■ **Task to complete**
Your task is to copy every line of the entries that holds the word "waiting".

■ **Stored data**
BEGIN

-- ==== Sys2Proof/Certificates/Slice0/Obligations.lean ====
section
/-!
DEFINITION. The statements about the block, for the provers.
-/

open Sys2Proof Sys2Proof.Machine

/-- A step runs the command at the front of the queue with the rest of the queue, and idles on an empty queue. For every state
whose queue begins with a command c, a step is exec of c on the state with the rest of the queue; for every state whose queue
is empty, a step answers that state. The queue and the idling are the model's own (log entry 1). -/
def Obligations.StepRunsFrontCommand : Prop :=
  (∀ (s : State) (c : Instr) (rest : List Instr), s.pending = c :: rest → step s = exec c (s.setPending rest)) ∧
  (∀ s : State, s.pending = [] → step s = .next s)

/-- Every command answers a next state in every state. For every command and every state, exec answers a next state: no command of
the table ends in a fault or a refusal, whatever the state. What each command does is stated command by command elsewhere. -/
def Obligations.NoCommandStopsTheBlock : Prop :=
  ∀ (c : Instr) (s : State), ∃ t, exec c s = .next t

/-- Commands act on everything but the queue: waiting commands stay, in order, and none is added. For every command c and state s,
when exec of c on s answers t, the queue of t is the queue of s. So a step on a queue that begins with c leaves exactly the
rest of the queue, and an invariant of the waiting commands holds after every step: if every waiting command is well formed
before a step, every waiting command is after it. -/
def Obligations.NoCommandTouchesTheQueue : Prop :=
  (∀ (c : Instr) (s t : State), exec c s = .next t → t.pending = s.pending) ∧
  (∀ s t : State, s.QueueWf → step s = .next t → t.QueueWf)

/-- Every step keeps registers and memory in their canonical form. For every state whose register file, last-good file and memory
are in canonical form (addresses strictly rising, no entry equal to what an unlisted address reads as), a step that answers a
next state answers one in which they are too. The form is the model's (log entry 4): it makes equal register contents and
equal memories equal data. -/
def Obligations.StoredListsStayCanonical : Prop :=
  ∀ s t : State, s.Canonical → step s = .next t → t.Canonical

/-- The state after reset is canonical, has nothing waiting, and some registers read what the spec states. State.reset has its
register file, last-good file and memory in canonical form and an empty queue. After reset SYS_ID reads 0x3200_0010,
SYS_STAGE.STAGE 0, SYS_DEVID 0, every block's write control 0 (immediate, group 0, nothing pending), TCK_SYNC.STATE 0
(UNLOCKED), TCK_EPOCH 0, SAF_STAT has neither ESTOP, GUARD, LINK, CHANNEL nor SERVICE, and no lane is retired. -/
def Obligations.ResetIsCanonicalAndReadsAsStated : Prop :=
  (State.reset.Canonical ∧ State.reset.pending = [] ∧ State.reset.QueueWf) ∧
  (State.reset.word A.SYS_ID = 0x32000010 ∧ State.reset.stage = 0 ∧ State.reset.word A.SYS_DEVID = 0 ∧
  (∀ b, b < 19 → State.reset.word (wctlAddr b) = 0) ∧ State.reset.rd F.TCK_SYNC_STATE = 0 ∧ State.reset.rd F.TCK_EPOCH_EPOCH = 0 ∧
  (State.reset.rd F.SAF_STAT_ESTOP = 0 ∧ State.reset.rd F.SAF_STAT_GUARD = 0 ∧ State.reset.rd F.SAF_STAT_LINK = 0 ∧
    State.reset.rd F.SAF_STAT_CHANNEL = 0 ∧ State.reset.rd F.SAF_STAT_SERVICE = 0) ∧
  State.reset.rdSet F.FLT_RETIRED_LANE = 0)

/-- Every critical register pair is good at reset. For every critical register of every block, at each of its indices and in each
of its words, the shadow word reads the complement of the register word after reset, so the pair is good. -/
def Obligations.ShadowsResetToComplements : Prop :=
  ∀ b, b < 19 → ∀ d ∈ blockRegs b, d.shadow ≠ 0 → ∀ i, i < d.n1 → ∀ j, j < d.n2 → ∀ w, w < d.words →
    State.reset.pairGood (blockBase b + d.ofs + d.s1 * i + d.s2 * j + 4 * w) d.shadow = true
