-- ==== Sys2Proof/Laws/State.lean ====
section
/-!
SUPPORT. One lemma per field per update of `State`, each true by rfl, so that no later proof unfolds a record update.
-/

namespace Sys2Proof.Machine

END

■ **Output for this task**
/-- Commands act on everything but the queue: waiting commands stay, in order, and none is added. For every command c and state s,
rest of the queue, and an invariant of the waiting commands holds after every step: if every waiting command is well formed
before a step, every waiting command is after it. -/
/-- The state after reset is canonical, has nothing waiting, and some registers read what the spec states. State.reset has its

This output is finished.